Saturday, 8 September 2012

La Route du Vin d' Alsace - Haut Rhin

After a drive through mountainous villages and finally a piece of tarte flambée, our destination for the day was reached: Ribeauvillé.

_day 3

Ribeauvillé, or the home of Trimbach wine! Short break at the hotel and off to the wine tasting! I bought one bottle  Riesling « Cuvée Frédéric Emile » and Gewurztraminer « Cuvee des Seigneurs de Ribeaupierre » which are waiting now for a nice gathering with friends to be sampled.

Ribeauvillé and the house of Trimbach
But the house of Trimbach was not our last destination in this pretty village. On the other end of town M. Windholtz has his distillery and makes delicious fruit liqueurs. After a nice chat with the owner and some glasses of liqueur, we had to carry our treasures back to the hotel in 35°C... But I can highly recommend the liqueur de Myrtille. 

quartier pittoresque
the destiller's old equipment

_day 4

Before we set off to Colmar, we went once again back to the mountains to have a look at Château Haut Koenigsbourg. One can see it already from the road on top of the highest visible mountain and the view is once again amazing. 

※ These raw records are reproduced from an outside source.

-- ==== Sys2Proof/Machine/Operands.lean ====
section
/-!
DEFINITION. Memory operands: the address checks (01 R15, R16; 04 R90; 08 R161), translation (08 R170–R176), loads and
the value record (09 R210), the store buffer (08 R167), and what an ordering waits for (09 R192–R200).
-/
namespace Sys2Proof.Machine

/-! ## Address checks -/

/-- Where an address points once its checks pass: a virtual address, or a place. -/
inductive Loc where
  | virt (va : Nat)
  | place (p : Nat)
  deriving DecidableEq, Repr

/-- Offset bits that no sub-field of Table 1.5 names. -/
def unnamedBits (space off : Nat) : Bool :=
  match space with
  | 1 => off / 2 ^ 27 % 2 ^ 20 ≠ 0
  | 2 => off / 2 ^ 22 % 2 ^ 21 ≠ 0
  | 3 => off / 2 ^ 14 % 2 ^ 21 ≠ 0
  | 6 => off / 2 ^ 14 ≠ 0
  | 7 => off / 2 ^ 22 ≠ 0
  | 8 => off / 2 ^ 27 ≠ 0
  | _ => false

/-- The place that a checked offset of a physical space names, short forms taken from core `c`. -/
def placeIn (c : CoreId) (space off : Nat) : Nat :=
  match space with
  | 6 => tcmPlace c off
  | 7 => spadPlace (clusterOf c) off
  | 8 => sramPlace (dieOf c) off
  | k => k * spaceSize + off

/-- R15, R16 and the frame area, for an access by core `c` at a level, of this package; then R161 when `near` says
that the access reaches only the issuing package. None: ACCESS. -/
def State.resolve (s : State) (c : CoreId) (svc near : Bool) (addr : Word) : Option Loc :=
  let pkg := s.realPkg (addr.extractLsb' 52 12)
  let space := fieldOf addr 51 48
  let off := fieldOf addr 47 0
  if space = 4 ∨ space ≥ 9 then none
  else if space = 5 ∧ !svc then none
  else if space ≥ 5 ∧ pkg ≠ s.pkg then none
  else if unnamedBits space off then none
  else if (space = 1 ∨ space = 8) ∧ !svc ∧ off % 2 ^ 27 ≥ 0x07C00000 then none
  else if near ∧ pkg ≠ s.pkg then none
  else if space = 0 then some (.virt off)
  else
    let p := placeIn c space off
    if !svc ∧ s.inFrameArea p then none else some (.place p)

/-- The checks of R15 and R16 at issue, without translation, of an address that another package may hold: the spaces that a
request between packages may name (15 R323; 13 R306). -/
def farFields (svc : Bool) (addr : Word) : Bool :=
  let space := fieldOf addr 51 48
  let off := fieldOf addr 47 0
  space ≤ 3 && !unnamedBits space off && !(space == 1 && !svc && off % 2 ^ 27 ≥ 0x07C00000)

/-- `check_address` of an instruction that reaches only this package (01 R15, 08 R161). -/
def checkAddress (addr : Word) : Op Loc := do
  let s ← getState
  match s.resolve s.cur (s.coreSvc s.cur) true addr with
  | some l => pure l
  | none => trap cACCESS addr

/-! ## Page tables (08 R170–R173) -/

abbrev pteV (e : Word) : Bool := e.getLsbD 0
abbrev pteLeaf (e : Word) : Bool := e.getLsbD 1
abbrev pteK (e : Word) : Bool := e.getLsbD 2
abbrev pteW (e : Word) : Bool := e.getLsbD 3
abbrev pteX (e : Word) : Bool := e.getLsbD 4
abbrev pteA (e : Word) : Bool := e.getLsbD 6
abbrev pteD (e : Word) : Bool := e.getLsbD 7
abbrev pteCow (e : Word) : Bool := e.getLsbD 8

/-- PA of an entry, as a physical address. -/
def ptePA (e : Word) : Nat := fieldOf e 39 12 * 4096

/-- Reserved bits, bits below the alignment, and bits a pointer leaves zero (08 R171). -/
def reservedNonzero (e : Word) (lvl : Nat) : Bool :=
  fieldOf e 51 40 ≠ 0 || fieldOf e 11 9 ≠ 0 ||
  (match lvl with
    | 1 => fieldOf e 8 2 ≠ 0 || fieldOf e 15 12 ≠ 0
    | 2 => if pteLeaf e then fieldOf e 24 12 ≠ 0 else fieldOf e 8 2 ≠ 0
    | _ => fieldOf e 15 12 ≠ 0)

/-- What a walk finds: a leaf with its level and its own address, or why and at which level it stopped. -/
inductive Walked where
  | leaf (e : Word) (lvl : Nat) (at_ : Nat)
  | stopped (why : PageWhy) (lvl : Nat)
  deriving DecidableEq, Repr

/-- One table entry, as the walker reads it at its home; an uncorrectable error makes it a bad entry (22 R442). -/
def State.tableEntry (s : State) (pa : Nat) : Option Word :=
  let p := s.redirect pa
  if (s.badWord p 8).isSome then none else some (word (s.peek p 8))

/-- The walk of R173 up to the permission checks. -/
def State.walk (s : State) (dom : BitVec 12) (va : Nat) : Walked :=
  let root := s.devGet (rootReg dom)
  if !root.getLsbD 0 then .stopped .badRoot 0 else
  match s.tableEntry (fieldOf root 39 13 * 8192 + 8 * (va / 2 ^ 38 % 1024)) with
  | none => .stopped .badEntry 1
  | some e1 =>
    if !pteV e1 then .stopped .absent 1
    else if pteLeaf e1 || reservedNonzero e1 1 then .stopped .badEntry 1 else
    let a2 := ptePA e1 + 8 * (va / 2 ^ 25 % 8192)
    match s.tableEntry a2 with
    | none => .stopped .badEntry 2
    | some e2 =>
      if !pteV e2 then .stopped .absent 2
      else if reservedNonzero e2 2 then .stopped .badEntry 2
      else if pteLeaf e2 then .leaf e2 2 a2 else
      let a3 := ptePA e2 + 8 * (va / 2 ^ 16 % 512)
      match s.tableEntry a3 with
      | none => .stopped .badEntry 3
      | some e3 =>
        if !pteV e3 then .stopped .absent 3
        else if !pteLeaf e3 || reservedNonzero e3 3 then .stopped .badEntry 3
        else .leaf e3 3 a3

/-- The places of the entries that a walk reads, in order. -/
def State.tablePlaces (s : State) (dom : BitVec 12) (va : Nat) : List Nat :=
  let root := s.devGet (rootReg dom)
  if !root.getLsbD 0 then [] else
  let a1 := fieldOf root 39 13 * 8192 + 8 * (va / 2 ^ 38 % 1024)
  match s.tableEntry a1 with
  | none => [s.redirect a1]
  | some e1 =>
    if !pteV e1 || pteLeaf e1 || reservedNonzero e1 1 then [s.redirect a1] else
    let a2 := ptePA e1 + 8 * (va / 2 ^ 25 % 8192)
    match s.tableEntry a2 with
    | none => [s.redirect a1, s.redirect a2]
    | some e2 =>
      if !pteV e2 || reservedNonzero e2 2 || pteLeaf e2 then [s.redirect a1, s.redirect a2]
      else [s.redirect a1, s.redirect a2, s.redirect (ptePA e2 + 8 * (va / 2 ^ 16 % 512))]

/-- The uncorrectable entry that a walk meets (22 Table 22.5). One that ECC_ERROR named is in the log already. -/
def State.walkBad (s : State) (dom : BitVec 12) (va : Nat) : Option EccErr :=
  if s.injected.isEmpty then none else
  (s.tablePlaces dom va).findSome? (fun p => (s.badWord p 8).bind (fun b =>
    if b.inj then some (s.eccAt b (s.globalOf p) dom (.pte (BitVec.ofNat 40 p))) else none))

/-- The correctable errors of the entries that a walk read are corrected and logged (22 R442). -/
def State.walkScrub (s : State) (dom : BitVec 12) (va : Nat) : State :=
  if s.injected.isEmpty then s else (s.tablePlaces dom va).foldl (fun s p => s.scrub p 8 (s.globalOf p) dom) s

/-- The physical address a leaf gives (08 R173). -/
def leafPA (e : Word) (large : Bool) (va : Nat) : Nat :=
  if large then ptePA e / 2 ^ 25 * 2 ^ 25 + va % 2 ^ 25 else ptePA e / 2 ^ 16 * 2 ^ 16 + va % 2 ^ 16

/-- Permission of a leaf for an access (08 R173): none when it is given. -/
def denied (e : Word) (kind : Kind) (lvl : Nat) (p : PageFault) : Option Stop :=
  match kind with
  | .read => if pteK e then none else some (.trap cACCESS p.va)
  | .fetch => if pteX e then none else some (.trap cACCESS p.va)
  | .write => if pteW e then none
    else if pteCow e then some (.page { p with why := .cowStore, level := lvl }) else some (.trap cACCESS p.va)

/-! ## TLBs (08 R174, R175) -/

/-- A domain's translation generation. -/
def State.gen (s : State) (dom : BitVec 12) : BitVec 32 := s.gens.get 0 dom.toNat

/-- Does an entry translate the address, under the current generation? -/
def TlbE.hits (e : TlbE) (dom : BitVec 12) (va : Nat) (gen : BitVec 32) : Bool :=
  e.dom == dom && e.gen == gen && e.page == (if e.large then va / 2 ^ 25 else va / 2 ^ 16)

/-- Find an entry, moving it to the most recently used place. -/
def tlbFind (l : List TlbE) (dom : BitVec 12) (va : Nat) (gen : BitVec 32) : Option (TlbE × List TlbE) :=
  match l.find? (fun e => e.hits dom va gen) with
  | some e => some (e, e :: l.filter (fun x => x ≠ e))
  | none => none

/-- Fill an entry; the least recently used one of `cap` goes. An entry for the same page is replaced. -/
def tlbFill (l : List TlbE) (cap : Nat) (e : TlbE) : List TlbE :=
  (e :: l.filter (fun x => !(x.dom == e.dom && x.page == e.page && x.large == e.large))).take cap

/-- A core's TLB for a kind of access. -/
def Core.tlb (x : Core) : Kind → List TlbE
  | .fetch => x.itlb
  | _ => x.dtlb
def Core.setTlb (x : Core) (k : Kind) (l : List TlbE) : Core :=
  match k with
  | .fetch => { x with itlb := l }
  | _ => { x with dtlb := l }

/-- Fill a core's TLB and its cluster's L2 TLB. -/
def State.fillTlbs (s : State) (c : CoreId) (kind : Kind) (e : TlbE) : State :=
  let s := s.updCore c (fun x => x.setTlb kind (tlbFill (x.tlb kind) (if kind = Kind.fetch then 16 else 32) e))
  { s with l2tlb := s.l2tlb.set (clusterOf c) (tlbFill (s.l2tlb.get [] (clusterOf c)) 4096 e) }

/-- Walk for an access, set A and D with an atomic OR at the entry's home, and fill the TLBs with the leaf as found
(08 R173, R174). -/
def State.walkFor (s : State) (c : CoreId) (dom : BitVec 12) (va : Nat) (kind : Kind) (addr : Word) :
    Except Stop (Nat × State) :=
  let p : PageFault := { va := addr, dom := dom, why := .absent, level := 0, kind := kind }
  match s.walk dom va with
  | .stopped why lvl => .error (.page { p with why := why, level := lvl, bad := s.walkBad dom va })
  | .leaf e lvl ea =>
    match denied e kind lvl p with
    | some st => .error st
    | none =>
      let e' := e ||| (if kind = .write then 0xC0 else 0x40)
      let s := s.walkScrub dom va
      let s := if e' = e then s else s.storeAt (s.redirect ea) (bytesOf e' 8)
      let large := lvl == 2
      let entry : TlbE := { dom := dom, page := if large then va / 2 ^ 25 else va / 2 ^ 16, large := large, leaf := e,
                            gen := s.gen dom }
      .ok (leafPA e large va, s.fillTlbs c kind entry)

/-- Translate a virtual address of a domain for an access by core `c` (08 R173–R175): the core's TLB, the L2 TLB, a
walk. A store through an entry cached with D = 0 walks again. -/
def State.translate (s : State) (c : CoreId) (dom : BitVec 12) (va : Nat) (kind : Kind) (addr : Word) :
    Except Stop (Nat × State) :=
  let gen := s.gen dom
  let use := fun (e : TlbE) (s : State) =>
    let lvl := if e.large then 2 else 3
    match denied e.leaf kind lvl { va := addr, dom := dom, why := .cowStore, level := lvl, kind := kind } with
    | some st => Except.error st
    | none => if kind = .write ∧ !pteD e.leaf then s.walkFor c dom va kind addr else .ok (leafPA e.leaf e.large va, s)
  let x := s.core c
  match tlbFind (x.tlb kind) dom va gen with
  | some (e, l) => use e (s.setCore c (x.setTlb kind l))
  | none =>
    match tlbFind (s.l2tlb.get [] (clusterOf c)) dom va gen with
    | some (e, l) =>
      use e ({ s with l2tlb := s.l2tlb.set (clusterOf c) l }.updCore c (fun x =>
        x.setTlb kind (tlbFill (x.tlb kind) (if kind = Kind.fetch then 16 else 32) e)))
    | none => s.walkFor c dom va kind addr

/-- Translate an address of a domain for the acting core. -/
def translateIn (dom : BitVec 12) (l : Loc) (kind : Kind) (addr : Word) : Op Nat := fun s =>
  match l with
  | .place p => .ok (p, s)
  | .virt va => s.translate s.cur dom va kind addr

/-- The place of a checked address, translated in the role's domain when it is virtual. -/
def translate (l : Loc) (kind : Kind) (addr : Word) : Op Nat := do
  let s ← getState
  translateIn (s.coreDom s.cur) l kind addr

/-! ## The store buffer (08 R167) -/

/-- The key by which the buffer matches: a virtual address as issued, or a place (its full form, 08 R164). -/
def Loc.key : Loc → Nat
  | .virt va => va
  | .place p => p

Chatêau Haut-Koeningsbourg
and the view to the valley

Ribeauvillé, Riquewihr & Hunawihr are the three grand cru villages and definitely worth a stop for their high quality wines though along the Route du Vin, I also recommended to give less famous villages and wines a chance, because with an open eye and mind, one can find positive surprises on every corner.

I have chosen our hotels always in smaller villages, so our last night in Alsace we spent in Turkheim, close to Colmar. The village is nicely situated and it's quite famous for its tradition of the night guard. We basically bumped into the singing crowd and followed them for a couple of blocks to see what it is all about and to explore our surrounding. Alsatian dialect is a mixture of German and French, though I think it's easier for me to understand than for the French, because the words are still so similar.

But back to Colmar, we explored this lively city in the afternoon and found a real nice restaurant:
La Petite Venise (4, rue Poissonnerie) 
as aperetif we had the Muscat Heyberger-Salch
followed by foie gras and escargots as a starter
 as a main course we had Poêlade au Munster and Tourte au Riesling
and as a dessert the Moelleux au Chocolat served with raspberry sorbet

It was so delicious!

Also very nice was the market hall with local cheeses, fruits and vegetables, meat and spices.

Another cute little village nearby with a nice restaurant is in Niedermorschwihr the
Le Caveau Morakopf (7, rue des Trois-Epis)
We got already seduced just by the smells of the kitchen.

_day 5

Our last trip through Alsace brought us from Eguisheim to Thann. I felt a bit pity leaving this beautiful landscape and little villages behind, but the next destination was Lorraine and we were curious to explore more.

Thann was a bit strange at the beginning as it doesn't share the typical architecture of the alsatian villages but it is also charming. So after our last alsatian lunch, our journey on the Route du Vin from Marlenheim to Thann was officially over, but behind the Vosges Mointains was more to explore.